Automated Bulk Butyl Application

GEROLD introduced its HMA-system (hot-melt application) in 2010. The HMA-system automatically applies liquid butyl (hot-melt) for edge-sealing PV-modules. Typically, this applies with thin-film modules.

GEROLD’s HMA-system (Figure 3) features a drum unloader with drum redundancy. The melting temperature is >145°C (293°F).

The substrate enters horizontally via belt conveyor. A rigid table with centring device and vacuum serves as workstation for butyl application. Usually, one such table suffices, but a 2-table system is available, too.

Depending on system configuration, one or two dispenser(s) are utilized. The dispenser bridge is a gantry mechanism with servo-controlled X- and Y-movement. Depending on consumable and travelling path, dispensing speed reaches <600 mm [<2 ft.]/sec.

The distance between dispenser and sometimes warped substrate surface is monitored by means of laser sensor. Butyl is applied in accordance with the settings for butyl geometry and positioning.

These are set at the HMI touch screen which also features a comprehensive visualization to display the system status and relevant process data. Parameters are set to ensure repeat accurate edge-sealing with optimal bead application and high throughput.

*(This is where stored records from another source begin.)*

/-- What YACQ finds (R338): a formed lease already, a yoke that must first reach NONE, or a formation to join. -/
inductive AcqCase where
  | holds
  | join (y : Option (Nat × Yoke))
  deriving DecidableEq, Repr

/-- The checks of YACQ (R335, R337, R338). -/
def checkYacq (s : State) (w : Wave) (shape : Nat) : Check AcqCase :=
  let ok := match launchOf s w with
    | none => false
    | some l => l.yoke && legalShape shape && shape % 8 == l.shape.toNat % 8 && shapeSeam shape == shapeSeam l.shape.toNat
  if !ok then .error (yokeLost 3)
  else match yokeOf s w.group with
    | none => .ok (.join none)
    | some (y, k) =>
      if holdsLease k w.group then .ok .holds
      else if k.state = .forming then .ok (.join (some (y, k)))
      else .error .wait

/-- A yoke in its first YACQ (Table 12.6). -/
def newYoke (s : State) (w : Wave) (shape : Word) : Yoke :=
  let gr := groupOf s w.group
  { ctag := w.ctag, launch := gr.launch, gang := gr.gang, state := .forming, held := false, shape, ashape := BitVec.ofNat 4 (shapeBands shape.toNat),
    members := (gangGroups s gr.launch gr.gang).map fun g => { group := g, acq := none, lease := false, marked := false, released := false },
    qb := 1, b := [], runs := [], inj := 0, done := 0, outerr := false, garner := [] }

/-- Whether a group of a wave's gang has ended (R338): the yoke can then not form. -/
def gangShort (s : State) (w : Wave) (shape : Nat) : Bool :=
  let gr := groupOf s w.group
  let l := gangGroups s gr.launch gr.gang
  decide (l.length < shapeCores shape) || l.any fun g => (groupOf s g).state == .ending

/-- YACQ (R338): the wave parks until the yoke forms or the formation fails; it fails at once when a group of the gang has already ended. -/
def execYacq (nx : BitVec 2) (a : BitVec 6) (s : State) : Out :=
  checked s (fun _ w => checkYacq s w ((w.sreg a.toNat).toNat % 2 ^ 32)) fun u w c =>
    let shape := (w.sreg a.toNat).extractLsb' 0 32
    match c with
    | .holds => setWave s u ({ w with c := false }.finish nx)
    | .join e =>
      let (s, y, k) := match e with
        | some (y, k) => (s, y, k)
        | none => ({ s with uid := s.uid + 1 }, s.uid, newYoke s w shape)
      if gangShort s w shape.toNat && e.isNone then setWave s u ({ w with c := false }.finish nx)
      else if k.shape != shape || gangShort s w shape.toNat then failFormation (setWave s u ({ w with c := false }.finish nx)) y
      else
        let k := { k with members := k.members.map fun m => if m.group = w.group then { m with acq := some shape } else m }
        parkWave (setYoke s y k) u (.yacq nx shape)

/-- YREL (R338). -/
def execYrel (nx : BitVec 2) (s : State) : Out :=
  onWave s fun u w =>
    let (s, waits) := releaseLease s w.group
    if waits then parkWave s u (.yrel nx) else setWave s u ((waveOf s u).finish nx)

/-- State codes of YSTAT (R338). -/
def yStateCode (y : YState) : Nat :=
  match y with
  | .forming => 1
  | .idle => 2
  | .running => 3
  | .halted => 4
  | .releasing => 5
  | .lost => 6

/-- The run that is being injected, or else the last (R338). -/
def currentRun (k : Yoke) : Option Run :=
  match k.runs.find? fun r => decide (r.inj < r.mr) with
  | some r => some r
  | none => k.runs.getLast?
/-- Whether the last run has already left (R344: one halted before its first row leaves before those in flight). -/
def lastLeft (k : Yoke) : Bool := k.runs.all fun r => decide (r.inj = r.mr) && decide (r.id < k.last)
/-- INJ of the current or last run. -/
def injOf (k : Yoke) : Nat := if lastLeft k then k.inj else ((currentRun k).map (·.inj)).getD k.inj
/-- DONE of the current or last run. -/
def doneOf (k : Yoke) : Nat := if lastLeft k then k.done else ((currentRun k).map (·.done)).getD k.done

/-- The word of YSTAT (R338); without a yoke the shape is that of the launch. -/
def yStatWord (s : State) (w : Wave) : Nat :=
  let gr := groupOf s w.group
  let place := if gr.gang = 0 then 0 else gr.ypos % 8 * 2 ^ 4 + (if gr.ypos = 0 then 2 ^ 7 else 0)
  match yokeOf s w.group with
  | none => place + (match launchOf s w with
    | some l => if l.yoke && gr.gang != 0 then l.shape.toNat % 256 * 2 ^ 8 else 0
    | none => 0)
  | some (_, k) =>
    let shape := bitsAt k.shape.toNat 0 3 + k.ashape.toNat * 8 + bitsAt k.shape.toNat 7 1 * 128
    yStateCode k.state + (if k.held then 8 else 0) + place + shape * 2 ^ 8 + injOf k % 65536 * 2 ^ 16 + doneOf k % 65536 * 2 ^ 32
      + (if k.outerr then 2 ^ 48 else 0)

/-- YSTAT (R338): OUTERR is cleared by the read. -/
def execYstat (nx : BitVec 2) (d : BitVec 6) (s : State) : Out :=
  onWave s fun u w =>
    let s1 := setWave s u ((w.setS d.toNat (BitVec.ofNat 64 (yStatWord s w))).finish nx)
    match yokeOf s w.group with
    | none => s1
    | some (y, k) => setYoke s1 y { k with outerr := false }

/-- The tests of R337 for an array instruction: NO_LEASE, MEMBER_LOST, NOT_HEADLAND. -/
def arrayCheck (s : State) (w : Wave) : Check (Nat × Yoke) :=
  match yokeOf s w.group with
  | none => .error (yokeLost 1)
  | some (y, k) =>
    match memberOf k w.group with
    | none => .error (yokeLost 1)
    | some m =>
      if !m.lease || m.released || k.state = .forming || k.state = .releasing then .error (yokeLost 1)
      else if k.state = .lost then .error (yokeLost 4)
      else if !(k.members.head?).any (fun h => h.group == w.group) then .error (yokeLost 2)
      else .ok (y, k)

/-- An array instruction's own check after R337. -/
def arrayThen {α : Type} (s : State) (w : Wave) (f : Nat → Yoke → Check α) : Check α :=
  match arrayCheck s w with
  | .error e => .error e
  | .ok (y, k) => f y k

/-- The checks of MBANDS (R339). -/
def checkMbands (s : State) (w : Wave) (m : Nat) : Check (Nat × Yoke) :=
  arrayThen s w fun y k =>
    if k.state != .idle then .error (yokeLost 5) else if m = 0 then .error (yokeLost 3) else .ok (y, k)

/-- MBANDS (R339, R394): dropped bands go off at once, and the wave stalls until newly enabled ones are up. -/
def execMbands (nx : BitVec 2) (a : BitVec 6) (s : State) : Out :=
  checked s (fun _ w => checkMbands s w (bitsAt (w.sreg a.toNat).toNat 0 4)) fun u w e =>
    let m : BitVec 4 := (w.sreg a.toNat).extractLsb' 0 4
    let (y, k) := e
    let s := setYoke s y { k with ashape := m, b := [], qb := 1 }
    let s := powerBands s k (k.ashape &&& m)
    if m &&& ~~~k.ashape = 0#4 then setWave s u ((waveOf s u).finish nx) else setWave s u { waveOf s u with stall := some (.mbands nx) }

/-- The source of one position for MLOADB (R340): reference, format, packing. -/
def checkB (s : State) (g : Nat) (r : PlotRef) (qb : Nat) : Check (Nat × Plot) :=
  match checkSource s g r with
  | .error e => .error e
  | .ok (q, p) =>
    if (widthB p.fmt.toNat).isNone then .error (plotStop r.handle (7, 2))
    else if qb > qmaxB p.fmt.toNat then .error (yokeLost 7)
    else .ok (q, p)

/-- Every position's source, in position order; the first refusal is the answer (R340, R326). -/
def checkBs (s : State) (gs : List Nat) (r : PlotRef) (qb : Nat) : Check (List (Nat × Plot)) :=
  match gs with
  | [] => .ok []
  | g :: rest =>
    match checkB s g r qb with
    | .error e => .error e
    | .ok q =>
      match checkBs s rest r qb with
      | .error e => .error e
      | .ok l => .ok (q :: l)

/-- The checks of MLOADB (R337, R340). -/
def checkMloadb (s : State) (w : Wave) (r : PlotRef) (qb : Nat) : Check (Nat × Yoke × List (Nat × Plot)) :=
  arrayThen s w fun y k =>
    if k.state = .halted then .error (yokeLost 5)
    else match checkBs s (k.members.map (·.group)) r qb with
      | .error e => .error e
      | .ok l => .ok (y, k, l)

/-- MLOADB (R340): every position's B as it stands now, for the runs that follow. -/
def execMloadb (nx : BitVec 2) (d : BitVec 6) (q : BitVec 2) (r : BitVec 1) (s : State) : Out :=
  let qb := 2 ^ q.toNat
  checked s (fun _ w => checkMloadb s w (refOf w d) qb) fun u w e =>
    let (y, k, l) := e
    let ref := refOf w d
    let id := s.uid
    let s := setWave { s with uid := s.uid + 1 } u (w.finishAs nx 1#8 (ref.handle % 64))
    let s := l.foldl (fun s p => acceptRead s p.1 ref.handle (r == 1#1) (.loadb y id)) s
    setYoke s y { k with qb, b := l.map fun p => some ⟨p.2.fmt, ref.nrows, ref.ncols, windowImage p.2 ref⟩ }

/-- Where a core row of a yoke reads A: the group at its left column (R341). -/
def rowGroups (k : Yoke) : List Nat :=
  let cols := shapeCols k.shape.toNat
  (List.range (shapeRows k.shape.toNat)).filterMap fun cr => (k.members[cr * cols]?).map (·.group)

/-- Every core row's A plot, in row order. -/
def checkAs (s : State) (gs : List Nat) (r : PlotRef) : Check (List (Nat × Plot)) :=
  match gs with
  | [] => .ok []
  | g :: rest =>
    match checkSource s g r with
    | .error e => .error e
    | .ok q =>
      match checkAs s rest r with
      | .error e => .error e
      | .ok l => .ok (q :: l)

/-- The width of the widest B among the positions of a core row (R341). -/
def rowWidth (k : Yoke) (cr : Nat) : Nat :=
  let cols := shapeCols k.shape.toNat
  maxOf 0 ((List.range cols).map fun c => match (k.b[cr * cols + c]?).getD none with
    | some l => (widthB l.fmt.toNat).getD 0
    | none => 0)

/-- Qlim of a run: the smallest of its core rows (R341). -/
def runQlim (k : Yoke) (prec : Nat) (l : List (Nat × Plot)) : Nat :=
  ((List.range l.length).zip l).foldl (fun q e => min q (qlim (peffOf prec e.2.2.fmt.toNat) (rowWidth k e.1))) 4

/-- The checks of MRUN, in the order of R341; a fifth pending run waits at issue. -/
def checkMrun (s : State) (w : Wave) (r : PlotRef) (g0 prec : Nat) : Check (Nat × Yoke × List (Nat × Plot)) :=
  arrayThen s w fun y k =>
    if k.state = .halted then .error (yokeLost 5)
    else match checkAs s (rowGroups k) r with
      | .error e => .error e
      | .ok l =>
        if l.any fun p => (planesA p.2.fmt.toNat).isNone then .error (plotStop r.handle (7, 2))
        else if k.qb > runQlim k prec l then .error (yokeLost 7)
        else if r.ncols > shapeRows k.shape.toNat * depthKC k.ashape.toNat k.qb then .error (yokeLost 6)
        else if g0 + r.nrows > 1024 then .error (.trap ⟨5, 3, g0, 0#32⟩)
        else if k.runs.length ≥ 4 then .error .wait
        else .ok (y, k, l)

For quality control, laser sensors monitor the butyl bead. Optionally, a vision system can be integrated to that effect.

Once processing is completed, the substrate is advanced downstream. Handshakes with upstream and downstream equipment are made by means of bus system (Profibus) or Ethernet. Optionally, the system can be connected to a MES. Of course, the HMA-system features VPN-remote servicing.

Augmented Process--More Than the Sum of Its Parts

A value-add feature is available when adding encapsulant sheeting and lay-up to bulk butyl dispense, both being incorporated in the HMA+-system (Figure 4). This is sequentially performed when upgrading the HMA-system accordingly.

The encapsulant is fed from a roll and automatically placed onto a cutting table where it is sheeted with perpendicular and longitudinal cuts. Even punching for contact tab feed-through holes is performed, if applicable.

A repeat-accurate pick-and-place device transfers the sheeted encapsulant onto a centered substrate and places it into the butyl frame. Usually, the spacing between encapsulant and butyl is some 1.5 mm +/-0.5 mm.

Even marriage of glass-glass-modules can be incorporated into the production cell as a third process step, thus creating the HMA++-system (Figure 4 and 5).

Line tact time governs whether this is performed in the same station as encapsulant lay-up or in a third back-to-back station.

It has been pointed out that edge-sealing of thin-film modules has a tremendous impact on module efficiency (long-term stability), cost per watt, and module life. It has also been explained why bulk butyl application is the most rewarding way of process implementation.

Furthermore, we have highlighted that proper automation can boost module quality and drive down cost per watt. GEROLD’s answer to this is the introduction of a unique way to augment the core process of bulk butyl application with sheeting & lay-up, and module assembly.

This culminates in a synergetic production cell for sound integration. Labor is minimized, and limited to setup, change of consumables and regular maintenance work.

Occupied footprint is kept at a minimum with this perfectly synchronized production cell. GEROLD strongly encourages adopting edge-sealing with TFPV-module production to further the benefits this can bring to the industry.

Juergen Weiss joined Maschinenbau GEROLD GmbH & Co. KG (www.gerold-mb.com) in 1998. Since 2002, the graduate in Business Administration has been Commercial Director and Authorized Officer of the company. Besides this, he is responsible for Marketing.